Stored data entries
——

/-- A write of part of one granule: one read-modify-write at the home with the check recomputed (R213). The flag is
false, and nothing is written, when the granule fails its check, is uncorrectable or poisoned (R156, R268, R465). -/
def State.writePart (s : State) (p addr : Nat) (bs : List Byte) : Option (State × Bool) :=
  match s.readGran p addr with
  | none => none
  | some (s, d) =>
    if ! d.ok then some (s, false)
    else
      let g := spliceGran d.data (addr % 64) bs
      (s.writeGran p (addr / 64 * 64) g (granCheck g)).map fun s => (s, true)

/-- The result of an atomic operation (R229): op 0 add, 1 min, 2 max (signed), 3 cas, on 4 or 8 bytes. -/
def atomicResult (op : Nat) (w8 : Bool) (old v c : Nat) : Nat :=
  let w := if w8 then 64 else 32
  let o := old % 2 ^ w
  let x := v % 2 ^ w
  if op = 0 then (o + x) % 2 ^ w
  else if op = 1 then (if sext w o ≤ sext w x then o else x)
  else if op = 2 then (if sext w x ≤ sext w o then o else x)
  else if o = c % 2 ^ w then x else o

/-- An atomic at its home (R230, R232): the old value and the new state, or none for the value when it is not
performed because the granule is bad. -/
def State.atomic (s : State) (p addr op : Nat) (w8 : Bool) (v c : Nat) : Option (State × Option Nat) :=
  match s.readGran p addr with
  | none => none
  | some (s, d) =>
    if ! d.ok then some (s, none)
    else
      let n := if w8 then 8 else 4
      let old := bits d.data.toNat (8 * (addr % 64)) (8 * n)
      let g := spliceGran d.data (addr % 64) (toLE n (atomicResult op w8 old v c))
      (s.writeGran p (addr / 64 * 64) g (granCheck g)).map fun s => (s, some old)

/-! ### Effective addresses beyond the local map (R247, R363) -/

/-- Where an effective address leads. -/
inductive Target where
  | here (addr : Nat)
  | package (pix addr : Nat)
  | far (entry addr : Nat)
  | bad
deriving DecidableEq, Repr

/-- Resolve the PIX of a global address (R247, R363): own package, a member of the placement, a valid far-device entry. -/
def State.pixTarget (s : State) (p pix addr : Nat) : Target :=
  let q := s.part p
  if 5119 < pix then .bad
  else if 1024 ≤ pix then
    if (tabGet (fun _ => (0 : BitVec 256)) q.far (pix - 1024)).toNat.testBit 156 then .far (pix - 1024) addr else .bad
  else match q.placement with
    | none => .bad
    | some pl =>
      if pix = pl.own then .here addr
      else if pl.members.any (·.pix == pix) then .package pix addr else .bad

/-- Resolve a 64-bit effective address; the set-up window of any package is out of reach (R247, R248). -/
def State.target (s : State) (p ea : Nat) : Target :=
  if ea.testBit 63 then
    if ea.testBit 62 ∨ bits ea 41 7 ≠ 0 then .bad
    else match s.pixTarget p (bits ea 48 14) (bits ea 0 41) with
      | .package px a => if regsBase ≤ a ∧ a < regsBase + 0x4000000 then .bad else .package px a
      | .here a => .here a
      | .far f a => .far f a
      | .bad => .bad
  else if bits ea 41 22 ≠ 0 then .bad
  else .here ea

end Sys2Proof.Machine
end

——

**Brief**
Up to and including the line with "else if op = 2", print every line of the records from the start.

**Solution to this problem**
/-- A write of part of one granule: one read-modify-write at the home with the check recomputed (R213). The flag is
false, and nothing is written, when the granule fails its check, is uncorrectable or poisoned (R156, R268, R465). -/
def State.writePart (s : State) (p addr : Nat) (bs : List Byte) : Option (State × Bool) :=
  match s.readGran p addr with
  | none => none
  | some (s, d) =>
    if ! d.ok then some (s, false)
    else
      let g := spliceGran d.data (addr % 64) bs
      (s.writeGran p (addr / 64 * 64) g (granCheck g)).map fun s => (s, true)

/-- The result of an atomic operation (R229): op 0 add, 1 min, 2 max (signed), 3 cas, on 4 or 8 bytes. -/
def atomicResult (op : Nat) (w8 : Bool) (old v c : Nat) : Nat :=
  let w := if w8 then 64 else 32
  let o := old % 2 ^ w
  let x := v % 2 ^ w
  if op = 0 then (o + x) % 2 ^ w
  else if op = 1 then (if sext w o ≤ sext w x then o else x)
  else if op = 2 then (if sext w x ≤ sext w o then o else x)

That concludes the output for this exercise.